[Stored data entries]
-- ==== Sys2Proof/Tests/Slice0.lean ====
section
/-!
SUPPORT. Tests of one step each, with expected values from 95_test_vectors.md and the examples of the rules,
and one witness theorem for each statement of Certificates/Slice0/Obligations.lean that has hypotheses.
-/

namespace Sys2Proof.Tests

open Sys2Proof.Machine Sys2Proof.Safety

/-- The SHA-256 initial value, a..h in order (95_test_vectors.md L3.6). -/
def iv : RoundState :=
  { a := 0x6a09e667#32, b := 0xbb67ae85#32, c := 0x3c6ef372#32, d := 0xa54ff53a#32
    e := 0x510e527f#32, f := 0x9b05688c#32, g := 0x1f83d9ab#32, h := 0x5be0cd19#32 }

/-- The same on the 256-bit bus. -/
def ivBus : CvBus := 0x6a09e667bb67ae853c6ef372a54ff53a510e527f9b05688c1f83d9ab5be0cd19#256

/-- A state with the initial value in a..h and the control given. -/
def at_ (fsm : Fsm) (ctr : BitVec 6) (err : Bool) : State :=
  { State.reset with regs := iv, regsDefined := true, fsm := fsm, ctr := ctr, err := err }

/-- An instance without the table ROM. -/
def noRom : State := { State.reset with cfg := { hasTables := false } }

/-- Edge inputs with a chaining value and words. -/
def ports : EdgePorts := { cv := ivBus, k := 0x428a2f98#32, w := 0x61626380#32 }

/-! ## Well-formedness: the one check, accepted and refused -/

theorem test_wf_tblBsig0 : Instr.wf ⟨false⟩ (.tblBsig0 1) = false ∧ Instr.wf ⟨true⟩ (.tblBsig0 1) = true := by decide
theorem test_wf_tblBsig1 : Instr.wf ⟨false⟩ (.tblBsig1 1) = false ∧ Instr.wf ⟨true⟩ (.tblBsig1 1) = true := by decide
theorem test_wf_tblSsig0 : Instr.wf ⟨false⟩ (.tblSsig0 1) = false ∧ Instr.wf ⟨true⟩ (.tblSsig0 1) = true := by decide
theorem test_wf_tblSsig1 : Instr.wf ⟨false⟩ (.tblSsig1 1) = false ∧ Instr.wf ⟨true⟩ (.tblSsig1 1) = true := by decide
theorem test_wf_others : Instr.wf ⟨false⟩ (.mixReserved 1 0 0 0) = true ∧ Instr.wf ⟨false⟩ (.round 3 ports) = true := by decide

/-! ## Decoding of words written out from 30_encoding.md R64, R65 and R67 -/

theorem test_decode_mix_bsig0 : decode (.mixop 0b000#3 1 2 3) = .ok (.mixBsig0 1 2 3) := by rfl
theorem test_decode_mix_bsig1 : decode (.mixop 0b001#3 1 2 3) = .ok (.mixBsig1 1 2 3) := by rfl
theorem test_decode_mix_ssig0 : decode (.mixop 0b010#3 1 2 3) = .ok (.mixSsig0 1 2 3) := by rfl
theorem test_decode_mix_ssig1 : decode (.mixop 0b011#3 1 2 3) = .ok (.mixSsig1 1 2 3) := by rfl
theorem test_decode_mix_ch : decode (.mixop 0b100#3 1 2 3) = .ok (.mixCh 1 2 3) := by rfl
theorem test_decode_mix_maj : decode (.mixop 0b101#3 1 2 3) = .ok (.mixMaj 1 2 3) := by rfl
theorem test_decode_mix_reserved : decode (.mixop 0b110#3 1 2 3) = .ok (.mixReserved 0 1 2 3) ∧
    decode (.mixop 0b111#3 1 2 3) = .ok (.mixReserved 1 1 2 3) := ⟨rfl, rfl⟩
theorem test_decode_tbl : decode (.tblsel 0b00#2 5) = .ok (.tblBsig0 5) ∧ decode (.tblsel 0b01#2 5) = .ok (.tblBsig1 5) ∧
    decode (.tblsel 0b10#2 5) = .ok (.tblSsig0 5) ∧ decode (.tblsel 0b11#2 5) = .ok (.tblSsig1 5) := ⟨rfl, rfl, rfl, rfl⟩
theorem test_decode_reset : decode (.rcekey 0b10000#5 ports) = .ok (.reset ports) ∧
    decode (.rcekey 0b11111#5 ports) = .ok (.reset ports) := ⟨rfl, rfl⟩
theorem test_decode_nop : decode (.rcekey 0b00000#5 ports) = .ok (.nop ports) ∧
    decode (.rcekey 0b01000#5 ports) = .ok (.nop ports) := ⟨rfl, rfl⟩
theorem test_decode_load : decode (.rcekey 0b00001#5 ports) = .ok (.load ports) ∧
    decode (.rcekey 0b01001#5 ports) = .ok (.load ports) := ⟨rfl, rfl⟩
theorem test_decode_start : decode (.rcekey 0b00010#5 ports) = .ok (.start ports) ∧
    decode (.rcekey 0b01010#5 ports) = .ok (.start ports) := ⟨rfl, rfl⟩
theorem test_decode_loadstart : decode (.rcekey 0b00011#5 ports) = .ok (.loadstart ports) ∧
    decode (.rcekey 0b01011#5 ports) = .ok (.loadstart ports) := ⟨rfl, rfl⟩
theorem test_decode_round : decode (.rcekey 0b00100#5 ports) = .ok (.round 0 ports) ∧
    decode (.rcekey 0b00111#5 ports) = .ok (.round 3 ports) := ⟨rfl, rfl⟩
theorem test_decode_unreachable : decode (.rcekey 0b01100#5 ports) = .error .unreachableFsm ∧
    decode (.rcekey 0b01111#5 ports) = .error .unreachableFsm := ⟨rfl, rfl⟩

/-! ## Table words, and a word placed where the first step after reset takes its operation -/

theorem test_table_word_forms : decodeTableWord 3 0b011 = some (.mixSsig1 0 0 0) ∧
    decodeTableWord 2 0b11 = some (.tblSsig1 0) ∧ decodeTableWord 5 0b00011 = some (.loadstart EdgePorts.zero) ∧
    decodeTableWord 5 0b01100 = none := ⟨rfl, rfl, rfl, rfl⟩
theorem test_first_step_mix : step (State.reset.withFetchWord 3 0b110) =
    .next { State.reset with mix := { op := 0b110#3, x := 0, y := 0, z := 0, r := 0, err := true } } := by rfl
theorem test_first_step_tbl : step (State.reset.withFetchWord 2 0b11) =
    .next { State.reset with tbl := { sel := 0b11#2, idx := 0, q := 0 } } := by rfl
theorem test_first_step_rce : step (State.reset.withFetchWord 5 0b00011) =
    .next { State.reset with regsDefined := true, fsm := .run } := by rfl

/-! ## MIX: the row x = 0x12345678 of L2.2, rows of L2.3, the first row of L2.4 -/

theorem test_mix_bsig0 : ∃ t, exec (.mixBsig0 0x12345678#32 0 0) State.reset = .next t ∧ t.mixR = 0x66146474#32 ∧
    t.mixErr = false := ⟨_, rfl, by decide, by decide⟩
theorem test_mix_bsig1 : ∃ t, exec (.mixBsig1 0x12345678#32 0 0) State.reset = .next t ∧ t.mixR = 0x3561abda#32 ∧
    t.mixErr = false := ⟨_, rfl, by decide, by decide⟩
theorem test_mix_ssig0 : ∃ t, exec (.mixSsig0 0x12345678#32 0 0) State.reset = .next t ∧ t.mixR = 0xe7fce6ee#32 ∧
    t.mixErr = false := ⟨_, rfl, by decide, by decide⟩
theorem test_mix_ssig1 : ∃ t, exec (.mixSsig1 0x12345678#32 0 0) State.reset = .next t ∧ t.mixR = 0xa1f78649#32 ∧
    t.mixErr = false := ⟨_, rfl, by decide, by decide⟩
theorem test_mix_ch : ∃ t, exec (.mixCh 0x510e527f#32 0x9b05688c#32 0x1f83d9ab#32) State.reset = .next t ∧
    t.mixR = 0x1f85c98c#32 ∧ t.mixErr = false := ⟨_, rfl, by decide, by decide⟩
theorem test_mix_maj : ∃ t, exec (.mixMaj 0x510e527f#32 0x9b05688c#32 0x1f83d9ab#32) State.reset = .next t ∧
    t.mixR = 0x1b0758af#32 ∧ t.mixErr = false := ⟨_, rfl, by decide, by decide⟩
theorem test_mix_reserved : ∃ t, exec (.mixReserved 0 0x12345678#32 0 0) State.reset = .next t ∧
    t.mixR = 0x00000000#32 ∧ t.mixErr = true := ⟨_, rfl, by decide, by decide⟩

/-! ## TBL: the rows idx = 0xabc and idx = 0x800 of L2.5; the refusal of R107 -/

theorem test_tbl_bsig0 : ∃ t, exec (.tblBsig0 0xabc#12) State.reset = .next t ∧ t.tblQ = some 0x55caf2af#32 := ⟨_, rfl, by decide⟩
theorem test_tbl_bsig1 : ∃ t, exec (.tblBsig1 0xabc#12) State.reset = .next t ∧ t.tblQ = some 0xa7855e2b#32 := ⟨_, rfl, by decide⟩
theorem test_tbl_ssig0 : ∃ t, exec (.tblSsig0 0xabc#12) State.reset = .next t ∧ t.tblQ = some 0x7aaf0142#32 := ⟨_, rfl, by decide⟩
theorem test_tbl_ssig1 : ∃ t, exec (.tblSsig1 0x800#12) State.reset = .next t ∧ t.tblQ = some 0x05000002#32 := ⟨_, rfl, by decide⟩
theorem test_tbl_absent : exec (.tblBsig0 0xabc#12) noRom = .refused .noTables := by rfl

/-! ## RCE: rows of L2.6 and L2.7 -/

theorem test_reset_during_run : ∃ t, runDrive (.edge 1#1 0b01#2 ports) (at_ .run 17 false) = .next t ∧
    t.fsm = .idle ∧ t.ctr = 0 ∧ t.err = false ∧ t.regsDefined = false := ⟨_, rfl, rfl, rfl, rfl, rfl⟩
theorem test_reset_clears_err : ∃ t, exec (.reset ports) (at_ .done 0 true) = .next t ∧ t.fsm = .idle ∧ t.err = false :=
  ⟨_, rfl, rfl, rfl⟩
theorem test_nop_in_done : exec (.nop ports) (at_ .done 0 false) = .next (at_ .done 0 false) := by rfl
theorem test_load_keeps_err : ∃ t, exec (.load ports) { at_ .done 0 true with regs := RoundState.zero } = .next t ∧
    t.fsm = .idle ∧ t.err = true ∧ t.regs = iv := ⟨_, rfl, rfl, rfl, by decide⟩
theorem test_start_in_done : exec (.start ports) (at_ .done 0 false) = .next (at_ .run 0 false) := by rfl
theorem test_loadstart_in_idle : ∃ t, exec (.loadstart ports) State.reset = .next t ∧
    t.fsm = .run ∧ t.ctr = 0 ∧ t.regs = iv := ⟨_, rfl, rfl, rfl, by decide⟩
theorem test_round_zero_of_abc : ∃ t, exec (.round 0 ports) (at_ .run 0 false) = .next t ∧ t.ctr = 1 ∧
    t.regs.a = 0x5d6aebcd#32 ∧ t.regs.e = 0xfa2a4622#32 ∧ t.regs.h = 0x1f83d9ab#32 :=
  ⟨_, rfl, by decide, by decide, by decide, by decide⟩
theorem test_last_round_with_command : ∃ t, exec (.round 0b10#2 ports) (at_ .run 63 false) = .next t ∧
    t.fsm = .done ∧ t.ctr = 0 ∧ t.err = true := ⟨_, rfl, by decide, by decide, by decide⟩
theorem test_load_in_run_is_ignored : ∃ t, exec (.load ports) (at_ .run 9 false) = .next t ∧ t.ctr = 10 ∧ t.err = true ∧
    t.regs.b = 0x6a09e667#32 := ⟨_, rfl, by decide, by decide, by decide⟩
theorem test_checked_round_without_a_value :
    checkedStep { State.reset with fsm := .run, host := [Trace.nop 0 0] } = .fault (.uninitRead .a) := by rfl

/-! ## Witnesses: the hypotheses of each statement, met by concrete states and operands -/

theorem witness_EncodeOfDecodeKeepsTheFixedBits :
    decode (.mixop 0b111#3 1 2 3) = .ok (.mixReserved 1 1 2 3) ∧ decode (.tblsel 0b11#2 0xfff#12) = .ok (.tblSsig1 0xfff#12) ∧
    decode (.rcekey 0b01010#5 ports) = .ok (.start ports) ∧ keyRst 0b01010#5 = 0#1 ∧
    decode (.rcekey 0b11111#5 ports) = .ok (.reset ports) := ⟨rfl, rfl, rfl, by decide, rfl⟩

/-- Each row's hypothesis at the smallest and the largest key it covers, and no key under two rows. -/
theorem witness_RceKeyDecodesByTheRowTable :
    0b10000#5 &&& 0b10000#5 = 0b10000#5 ∧ 0b11111#5 &&& 0b10000#5 = 0b10000#5 ∧
    0b01000#5 &&& 0b10111#5 = 0b00000#5 ∧ 0b01001#5 &&& 0b10111#5 = 0b00001#5 ∧
    0b01010#5 &&& 0b10111#5 = 0b00010#5 ∧ 0b01011#5 &&& 0b10111#5 = 0b00011#5 ∧
    0b00111#5 &&& 0b11100#5 = 0b00100#5 ∧ 0b01100#5 &&& 0b11100#5 = 0b01100#5 ∧
    0b01100#5 &&& 0b10111#5 ≠ 0b00000#5 ∧ (at_ .idle 0 false).fsm = .idle ∧ (at_ .run 63 true).fsm = .run ∧
    (at_ .done 0 true).fsm = .done ∧ (at_ .unreachable 0 false).fsm = .unreachable ∧ 0b11#2 ≠ 0b00#2 := by decide

theorem witness_has_tables : State.reset.cfg.hasTables = true ∧ (at_ .run 63 true).cfg.hasTables = true := by decide
theorem witness_TblSelectUsesTheMixCode : State.reset.cfg.hasTables = true := witness_has_tables.1
theorem witness_TblBsig0FollowsItsRule : State.reset.cfg.hasTables = true := witness_has_tables.1
theorem witness_TblBsig1FollowsItsRule : State.reset.cfg.hasTables = true := witness_has_tables.1
theorem witness_TblSsig0FollowsItsRule : State.reset.cfg.hasTables = true := witness_has_tables.1
theorem witness_TblSsig1FollowsItsRule : State.reset.cfg.hasTables = true := witness_has_tables.1
theorem witness_TableAndFormulaAgree : State.reset.cfg.hasTables = true := witness_has_tables.1
theorem witness_WithoutTheRomOnlyTblGoes : noRom.cfg.hasTables = false ∧ Instr.wf noRom.cfg (.nop ports) = true ∧
    Instr.wf noRom.cfg (.mixMaj 1 2 3) = true := by decide

theorem witness_RotrMovesEveryBit : 0 < 1 ∧ 1 < 32 ∧ 0 < 31 ∧ 31 < 32 ∧ 2 ∈ Config.rotationAmounts ∧
    25 ∈ Config.rotationAmounts := by decide
theorem witness_ShrFillsWithZero : (31 : Nat) < 32 ∧ (0 : Nat) < 32 := by decide
theorem witness_MixingFunctionLaws : 0 < 31 ∧ 31 < 32 ∧ 0 < 1 ∧ 1 < 32 ∧ (31 + 1) % 32 = 0 ∧ (2 + 13) % 32 ≠ 0 := by decide
theorem witness_MixChFollowsItsRule : (31 : Nat) < 32 := by decide
/-- After a reserved select, a defined select (101, the last one) and a reserved one. -/
theorem witness_MixReservedFollowsItsRule : ∃ t, exec (.mixReserved 1 1 2 3) State.reset = .next t ∧
    (∃ u, runDrive (.mix 0b101#3 1 2 3) t = .next u ∧ u.mixErr = false) ∧
    ∃ u, runDrive (.mix 0b110#3 1 2 3) t = .next u ∧ u.mixErr = true := ⟨_, rfl, ⟨_, rfl, by decide⟩, _, rfl, by decide⟩

/-- The four ranges of the ROM at both of their ends. -/
theorem witness_RomAddressMap : (0x0000#14).toNat ≤ 0x0fff ∧ (0x0fff#14).toNat ≤ 0x0fff ∧
    (0x1000 ≤ (0x1000#14).toNat ∧ (0x1000#14).toNat ≤ 0x1fff) ∧ (0x1000 ≤ (0x1fff#14).toNat ∧ (0x1fff#14).toNat ≤ 0x1fff) ∧
    (0x2000 ≤ (0x2000#14).toNat ∧ (0x2000#14).toNat ≤ 0x2fff) ∧ (0x2000 ≤ (0x2fff#14).toNat ∧ (0x2fff#14).toNat ≤ 0x2fff) ∧
    0x3000 ≤ (0x3000#14).toNat ∧ 0x3000 ≤ (0x3fff#14).toNat ∧ State.reset.cfg.hasTables = true := by decide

## WORK TASK
Return, exactly as they stand, the lines from the start of the records above through the line with "theorem test_wf_tblSsig1 : Instr.wf", both ends included, and no other lines.

## YOUR SOLUTION
-- ==== Sys2Proof/Tests/Slice0.lean ====
section
/-!
SUPPORT. Tests of one step each, with expected values from 95_test_vectors.md and the examples of the rules,
and one witness theorem for each statement of Certificates/Slice0/Obligations.lean that has hypotheses.
-/

namespace Sys2Proof.Tests

open Sys2Proof.Machine Sys2Proof.Safety

/-- The SHA-256 initial value, a..h in order (95_test_vectors.md L3.6). -/
def iv : RoundState :=
  { a := 0x6a09e667#32, b := 0xbb67ae85#32, c := 0x3c6ef372#32, d := 0xa54ff53a#32
    e := 0x510e527f#32, f := 0x9b05688c#32, g := 0x1f83d9ab#32, h := 0x5be0cd19#32 }

/-- The same on the 256-bit bus. -/
def ivBus : CvBus := 0x6a09e667bb67ae853c6ef372a54ff53a510e527f9b05688c1f83d9ab5be0cd19#256

/-- A state with the initial value in a..h and the control given. -/
def at_ (fsm : Fsm) (ctr : BitVec 6) (err : Bool) : State :=
  { State.reset with regs := iv, regsDefined := true, fsm := fsm, ctr := ctr, err := err }

/-- An instance without the table ROM. -/
def noRom : State := { State.reset with cfg := { hasTables := false } }

/-- Edge inputs with a chaining value and words. -/
def ports : EdgePorts := { cv := ivBus, k := 0x428a2f98#32, w := 0x61626380#32 }

/-! ## Well-formedness: the one check, accepted and refused -/

theorem test_wf_tblBsig0 : Instr.wf ⟨false⟩ (.tblBsig0 1) = false ∧ Instr.wf ⟨true⟩ (.tblBsig0 1) = true := by decide
theorem test_wf_tblBsig1 : Instr.wf ⟨false⟩ (.tblBsig1 1) = false ∧ Instr.wf ⟨true⟩ (.tblBsig1 1) = true := by decide
theorem test_wf_tblSsig0 : Instr.wf ⟨false⟩ (.tblSsig0 1) = false ∧ Instr.wf ⟨true⟩ (.tblSsig0 1) = true := by decide
theorem test_wf_tblSsig1 : Instr.wf ⟨false⟩ (.tblSsig1 1) = false ∧ Instr.wf ⟨true⟩ (.tblSsig1 1) = true := by decide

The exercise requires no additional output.